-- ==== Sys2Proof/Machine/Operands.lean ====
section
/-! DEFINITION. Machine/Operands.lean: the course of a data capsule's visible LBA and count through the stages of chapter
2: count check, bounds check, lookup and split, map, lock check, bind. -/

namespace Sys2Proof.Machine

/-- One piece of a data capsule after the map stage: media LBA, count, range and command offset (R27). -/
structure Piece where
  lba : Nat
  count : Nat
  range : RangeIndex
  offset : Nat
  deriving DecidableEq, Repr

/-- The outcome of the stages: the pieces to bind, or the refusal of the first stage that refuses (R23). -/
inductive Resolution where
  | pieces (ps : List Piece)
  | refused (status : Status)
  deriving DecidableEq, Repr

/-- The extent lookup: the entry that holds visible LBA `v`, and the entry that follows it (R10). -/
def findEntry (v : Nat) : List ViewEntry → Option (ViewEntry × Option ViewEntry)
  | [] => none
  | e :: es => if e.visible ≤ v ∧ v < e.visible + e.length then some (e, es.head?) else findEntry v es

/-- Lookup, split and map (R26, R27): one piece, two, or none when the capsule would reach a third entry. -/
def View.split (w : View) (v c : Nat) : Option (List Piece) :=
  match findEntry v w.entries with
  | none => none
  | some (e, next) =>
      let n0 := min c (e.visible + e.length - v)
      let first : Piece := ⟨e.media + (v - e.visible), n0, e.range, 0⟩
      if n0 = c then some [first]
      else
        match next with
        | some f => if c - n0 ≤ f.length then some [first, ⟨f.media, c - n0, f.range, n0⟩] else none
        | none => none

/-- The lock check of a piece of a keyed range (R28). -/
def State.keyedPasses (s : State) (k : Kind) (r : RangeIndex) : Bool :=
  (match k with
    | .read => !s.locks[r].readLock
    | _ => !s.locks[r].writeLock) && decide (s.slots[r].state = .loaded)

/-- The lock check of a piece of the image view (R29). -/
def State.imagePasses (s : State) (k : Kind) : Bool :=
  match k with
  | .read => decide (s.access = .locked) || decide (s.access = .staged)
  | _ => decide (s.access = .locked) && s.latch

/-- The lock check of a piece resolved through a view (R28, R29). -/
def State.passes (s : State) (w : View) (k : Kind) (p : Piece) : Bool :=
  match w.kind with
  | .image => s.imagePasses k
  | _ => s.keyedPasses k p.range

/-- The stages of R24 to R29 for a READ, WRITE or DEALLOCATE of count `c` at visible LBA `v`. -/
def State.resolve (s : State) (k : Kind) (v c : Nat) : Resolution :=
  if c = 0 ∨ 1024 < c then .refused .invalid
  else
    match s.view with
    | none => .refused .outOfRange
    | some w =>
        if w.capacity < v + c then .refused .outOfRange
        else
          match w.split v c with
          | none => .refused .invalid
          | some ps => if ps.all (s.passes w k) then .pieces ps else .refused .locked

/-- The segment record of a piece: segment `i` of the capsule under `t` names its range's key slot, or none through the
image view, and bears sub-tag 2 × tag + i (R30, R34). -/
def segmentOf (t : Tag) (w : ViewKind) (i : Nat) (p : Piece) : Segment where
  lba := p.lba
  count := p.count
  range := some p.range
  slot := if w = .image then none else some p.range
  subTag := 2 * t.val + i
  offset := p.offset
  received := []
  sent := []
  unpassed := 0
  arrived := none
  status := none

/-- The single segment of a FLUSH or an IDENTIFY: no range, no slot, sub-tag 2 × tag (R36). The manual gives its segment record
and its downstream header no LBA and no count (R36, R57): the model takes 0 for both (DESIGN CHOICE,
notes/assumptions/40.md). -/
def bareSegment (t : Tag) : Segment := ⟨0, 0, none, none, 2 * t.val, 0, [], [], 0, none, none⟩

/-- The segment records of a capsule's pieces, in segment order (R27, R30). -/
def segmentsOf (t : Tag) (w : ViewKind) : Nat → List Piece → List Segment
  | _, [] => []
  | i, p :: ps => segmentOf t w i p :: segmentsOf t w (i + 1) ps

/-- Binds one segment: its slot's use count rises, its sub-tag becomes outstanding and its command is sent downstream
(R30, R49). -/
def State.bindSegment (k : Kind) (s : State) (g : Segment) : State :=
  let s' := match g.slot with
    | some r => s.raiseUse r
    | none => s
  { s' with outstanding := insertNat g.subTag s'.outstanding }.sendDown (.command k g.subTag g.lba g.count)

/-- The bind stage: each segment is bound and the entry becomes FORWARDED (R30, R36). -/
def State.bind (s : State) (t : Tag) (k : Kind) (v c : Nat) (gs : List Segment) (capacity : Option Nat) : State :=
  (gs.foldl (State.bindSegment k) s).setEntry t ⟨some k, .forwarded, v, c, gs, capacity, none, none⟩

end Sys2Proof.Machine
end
##############################
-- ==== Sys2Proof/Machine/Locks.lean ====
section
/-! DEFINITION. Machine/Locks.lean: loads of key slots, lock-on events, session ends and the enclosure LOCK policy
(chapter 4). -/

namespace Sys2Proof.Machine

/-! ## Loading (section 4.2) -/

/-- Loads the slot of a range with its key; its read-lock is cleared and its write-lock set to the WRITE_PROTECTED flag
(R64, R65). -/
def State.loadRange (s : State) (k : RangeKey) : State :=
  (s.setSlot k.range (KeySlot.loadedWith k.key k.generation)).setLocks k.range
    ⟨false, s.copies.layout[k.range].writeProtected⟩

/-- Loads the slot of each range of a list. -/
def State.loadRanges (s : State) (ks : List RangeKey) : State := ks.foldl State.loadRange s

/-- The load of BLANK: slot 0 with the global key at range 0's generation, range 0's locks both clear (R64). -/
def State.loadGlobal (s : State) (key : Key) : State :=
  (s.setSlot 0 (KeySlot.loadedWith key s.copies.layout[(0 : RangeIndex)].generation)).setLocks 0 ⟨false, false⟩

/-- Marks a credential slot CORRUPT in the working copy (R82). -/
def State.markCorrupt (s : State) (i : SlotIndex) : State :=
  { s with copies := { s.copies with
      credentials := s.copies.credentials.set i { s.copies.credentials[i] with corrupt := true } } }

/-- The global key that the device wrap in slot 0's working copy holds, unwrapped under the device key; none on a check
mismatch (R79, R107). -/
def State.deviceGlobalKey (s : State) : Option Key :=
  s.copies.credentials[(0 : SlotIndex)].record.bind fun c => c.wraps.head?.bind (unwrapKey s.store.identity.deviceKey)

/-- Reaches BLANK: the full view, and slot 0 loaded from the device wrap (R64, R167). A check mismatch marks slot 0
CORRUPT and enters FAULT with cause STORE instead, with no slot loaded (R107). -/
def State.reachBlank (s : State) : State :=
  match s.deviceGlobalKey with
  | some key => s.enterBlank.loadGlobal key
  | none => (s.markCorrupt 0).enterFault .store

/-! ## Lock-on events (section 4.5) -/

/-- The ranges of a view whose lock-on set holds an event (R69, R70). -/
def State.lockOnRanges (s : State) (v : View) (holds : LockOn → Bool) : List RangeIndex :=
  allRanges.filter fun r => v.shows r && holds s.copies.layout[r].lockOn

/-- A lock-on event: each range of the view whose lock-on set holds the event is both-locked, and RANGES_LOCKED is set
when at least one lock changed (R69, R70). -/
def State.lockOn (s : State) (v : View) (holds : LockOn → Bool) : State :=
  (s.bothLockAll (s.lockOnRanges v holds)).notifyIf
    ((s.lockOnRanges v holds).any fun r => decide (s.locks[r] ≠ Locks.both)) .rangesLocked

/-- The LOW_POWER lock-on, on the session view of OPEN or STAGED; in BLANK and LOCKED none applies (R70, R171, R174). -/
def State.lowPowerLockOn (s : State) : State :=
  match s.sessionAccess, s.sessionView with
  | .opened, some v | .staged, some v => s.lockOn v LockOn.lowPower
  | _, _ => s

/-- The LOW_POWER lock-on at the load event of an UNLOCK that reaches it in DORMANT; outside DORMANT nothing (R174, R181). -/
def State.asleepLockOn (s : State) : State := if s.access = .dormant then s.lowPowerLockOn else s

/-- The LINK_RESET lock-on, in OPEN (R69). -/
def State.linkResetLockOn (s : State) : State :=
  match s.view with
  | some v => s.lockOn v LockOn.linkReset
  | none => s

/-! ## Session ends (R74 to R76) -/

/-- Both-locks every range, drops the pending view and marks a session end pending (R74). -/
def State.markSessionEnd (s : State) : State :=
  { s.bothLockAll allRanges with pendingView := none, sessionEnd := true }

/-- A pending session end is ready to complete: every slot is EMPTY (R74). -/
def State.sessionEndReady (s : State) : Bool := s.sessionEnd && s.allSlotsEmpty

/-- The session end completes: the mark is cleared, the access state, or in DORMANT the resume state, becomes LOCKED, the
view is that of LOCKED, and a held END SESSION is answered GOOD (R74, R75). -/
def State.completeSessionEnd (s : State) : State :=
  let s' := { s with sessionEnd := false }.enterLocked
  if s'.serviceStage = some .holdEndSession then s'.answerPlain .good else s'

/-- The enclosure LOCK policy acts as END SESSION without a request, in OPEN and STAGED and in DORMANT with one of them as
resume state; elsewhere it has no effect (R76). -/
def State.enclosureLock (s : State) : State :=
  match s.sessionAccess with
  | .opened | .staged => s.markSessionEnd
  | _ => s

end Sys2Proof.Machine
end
##############################
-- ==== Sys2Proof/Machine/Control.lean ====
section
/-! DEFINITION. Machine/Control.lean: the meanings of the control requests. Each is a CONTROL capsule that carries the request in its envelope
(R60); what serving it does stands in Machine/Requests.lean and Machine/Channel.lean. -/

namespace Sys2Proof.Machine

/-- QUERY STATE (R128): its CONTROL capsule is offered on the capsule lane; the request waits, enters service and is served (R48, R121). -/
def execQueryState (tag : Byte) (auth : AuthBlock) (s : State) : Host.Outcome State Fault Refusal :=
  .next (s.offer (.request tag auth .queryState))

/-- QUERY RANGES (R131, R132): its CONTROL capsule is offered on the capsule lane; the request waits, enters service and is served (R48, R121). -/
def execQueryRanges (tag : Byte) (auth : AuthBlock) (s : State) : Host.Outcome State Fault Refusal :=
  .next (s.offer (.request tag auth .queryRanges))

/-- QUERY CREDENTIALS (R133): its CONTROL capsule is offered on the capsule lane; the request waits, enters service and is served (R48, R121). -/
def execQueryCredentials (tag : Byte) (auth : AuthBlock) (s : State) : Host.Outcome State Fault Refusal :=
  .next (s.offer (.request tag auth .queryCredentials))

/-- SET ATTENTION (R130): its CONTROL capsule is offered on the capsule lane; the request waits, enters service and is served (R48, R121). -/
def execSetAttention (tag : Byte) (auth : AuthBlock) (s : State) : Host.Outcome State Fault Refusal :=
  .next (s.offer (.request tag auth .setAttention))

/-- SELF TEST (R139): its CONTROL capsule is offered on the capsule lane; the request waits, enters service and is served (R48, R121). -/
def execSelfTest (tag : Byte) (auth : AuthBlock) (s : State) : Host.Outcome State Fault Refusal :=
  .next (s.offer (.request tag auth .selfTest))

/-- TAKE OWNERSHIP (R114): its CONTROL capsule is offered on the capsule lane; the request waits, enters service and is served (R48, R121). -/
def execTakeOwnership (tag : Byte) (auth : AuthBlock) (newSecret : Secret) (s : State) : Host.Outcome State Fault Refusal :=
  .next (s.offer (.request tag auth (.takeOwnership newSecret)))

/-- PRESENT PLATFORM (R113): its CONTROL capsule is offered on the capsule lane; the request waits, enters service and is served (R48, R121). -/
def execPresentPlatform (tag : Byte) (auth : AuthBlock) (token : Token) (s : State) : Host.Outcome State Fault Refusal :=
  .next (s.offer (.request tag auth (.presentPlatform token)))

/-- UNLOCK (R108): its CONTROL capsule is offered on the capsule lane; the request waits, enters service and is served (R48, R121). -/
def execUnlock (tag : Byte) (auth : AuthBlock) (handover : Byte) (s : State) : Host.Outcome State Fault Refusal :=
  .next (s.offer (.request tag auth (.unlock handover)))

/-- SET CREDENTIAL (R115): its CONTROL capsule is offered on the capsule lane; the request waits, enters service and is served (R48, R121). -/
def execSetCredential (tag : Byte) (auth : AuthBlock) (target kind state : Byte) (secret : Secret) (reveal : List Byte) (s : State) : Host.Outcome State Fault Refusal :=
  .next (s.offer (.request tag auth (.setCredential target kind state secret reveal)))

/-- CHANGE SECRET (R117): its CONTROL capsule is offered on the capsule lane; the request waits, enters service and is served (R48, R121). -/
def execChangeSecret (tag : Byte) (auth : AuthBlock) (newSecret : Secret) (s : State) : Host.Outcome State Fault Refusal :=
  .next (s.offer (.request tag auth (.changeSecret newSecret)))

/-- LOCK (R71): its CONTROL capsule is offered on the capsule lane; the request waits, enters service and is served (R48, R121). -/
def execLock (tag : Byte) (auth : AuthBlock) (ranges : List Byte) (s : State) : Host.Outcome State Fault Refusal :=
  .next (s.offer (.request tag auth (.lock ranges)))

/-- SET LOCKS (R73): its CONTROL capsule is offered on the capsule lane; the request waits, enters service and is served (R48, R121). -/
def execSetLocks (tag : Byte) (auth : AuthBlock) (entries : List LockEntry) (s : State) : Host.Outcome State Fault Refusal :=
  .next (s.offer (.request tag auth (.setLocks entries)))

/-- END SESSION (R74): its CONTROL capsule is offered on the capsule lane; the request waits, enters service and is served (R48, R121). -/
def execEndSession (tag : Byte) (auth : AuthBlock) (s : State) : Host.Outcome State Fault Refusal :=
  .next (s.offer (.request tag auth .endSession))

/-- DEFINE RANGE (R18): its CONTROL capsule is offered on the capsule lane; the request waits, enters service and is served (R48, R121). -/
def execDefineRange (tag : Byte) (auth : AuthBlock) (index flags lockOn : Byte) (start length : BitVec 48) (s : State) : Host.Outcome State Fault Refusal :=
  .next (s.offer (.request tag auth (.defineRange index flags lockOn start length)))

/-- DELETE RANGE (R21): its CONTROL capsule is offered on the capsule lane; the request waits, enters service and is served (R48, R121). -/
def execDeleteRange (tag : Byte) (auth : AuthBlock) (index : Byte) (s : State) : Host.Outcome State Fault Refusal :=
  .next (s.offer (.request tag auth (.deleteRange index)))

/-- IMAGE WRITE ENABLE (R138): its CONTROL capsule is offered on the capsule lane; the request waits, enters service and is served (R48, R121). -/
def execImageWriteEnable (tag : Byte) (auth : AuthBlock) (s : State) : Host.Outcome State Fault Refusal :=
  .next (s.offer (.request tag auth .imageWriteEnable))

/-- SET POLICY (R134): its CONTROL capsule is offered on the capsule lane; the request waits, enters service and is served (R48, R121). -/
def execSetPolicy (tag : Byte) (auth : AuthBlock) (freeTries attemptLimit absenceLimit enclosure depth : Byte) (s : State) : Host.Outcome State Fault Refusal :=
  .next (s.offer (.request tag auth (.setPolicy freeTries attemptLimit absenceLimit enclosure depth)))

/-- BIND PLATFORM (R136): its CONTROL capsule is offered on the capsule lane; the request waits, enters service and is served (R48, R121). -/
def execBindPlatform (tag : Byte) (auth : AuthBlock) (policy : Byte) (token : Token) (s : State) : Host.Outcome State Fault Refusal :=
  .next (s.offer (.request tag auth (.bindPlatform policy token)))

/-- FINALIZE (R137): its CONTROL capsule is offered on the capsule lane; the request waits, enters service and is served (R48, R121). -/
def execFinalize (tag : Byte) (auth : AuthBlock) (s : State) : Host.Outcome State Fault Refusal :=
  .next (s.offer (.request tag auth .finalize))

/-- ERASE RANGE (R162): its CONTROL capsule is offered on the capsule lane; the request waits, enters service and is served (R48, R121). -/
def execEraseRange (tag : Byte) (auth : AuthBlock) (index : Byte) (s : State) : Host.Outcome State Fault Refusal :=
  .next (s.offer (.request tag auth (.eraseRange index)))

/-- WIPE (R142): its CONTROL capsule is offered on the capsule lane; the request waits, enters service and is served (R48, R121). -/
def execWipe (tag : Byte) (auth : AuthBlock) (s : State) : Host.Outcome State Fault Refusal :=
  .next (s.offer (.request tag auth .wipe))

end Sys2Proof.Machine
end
##############################
The lines to return are those in the entries above that hold "invalid".

  if c = 0 ∨ 1024 < c then .refused .invalid
          | none => .refused .invalid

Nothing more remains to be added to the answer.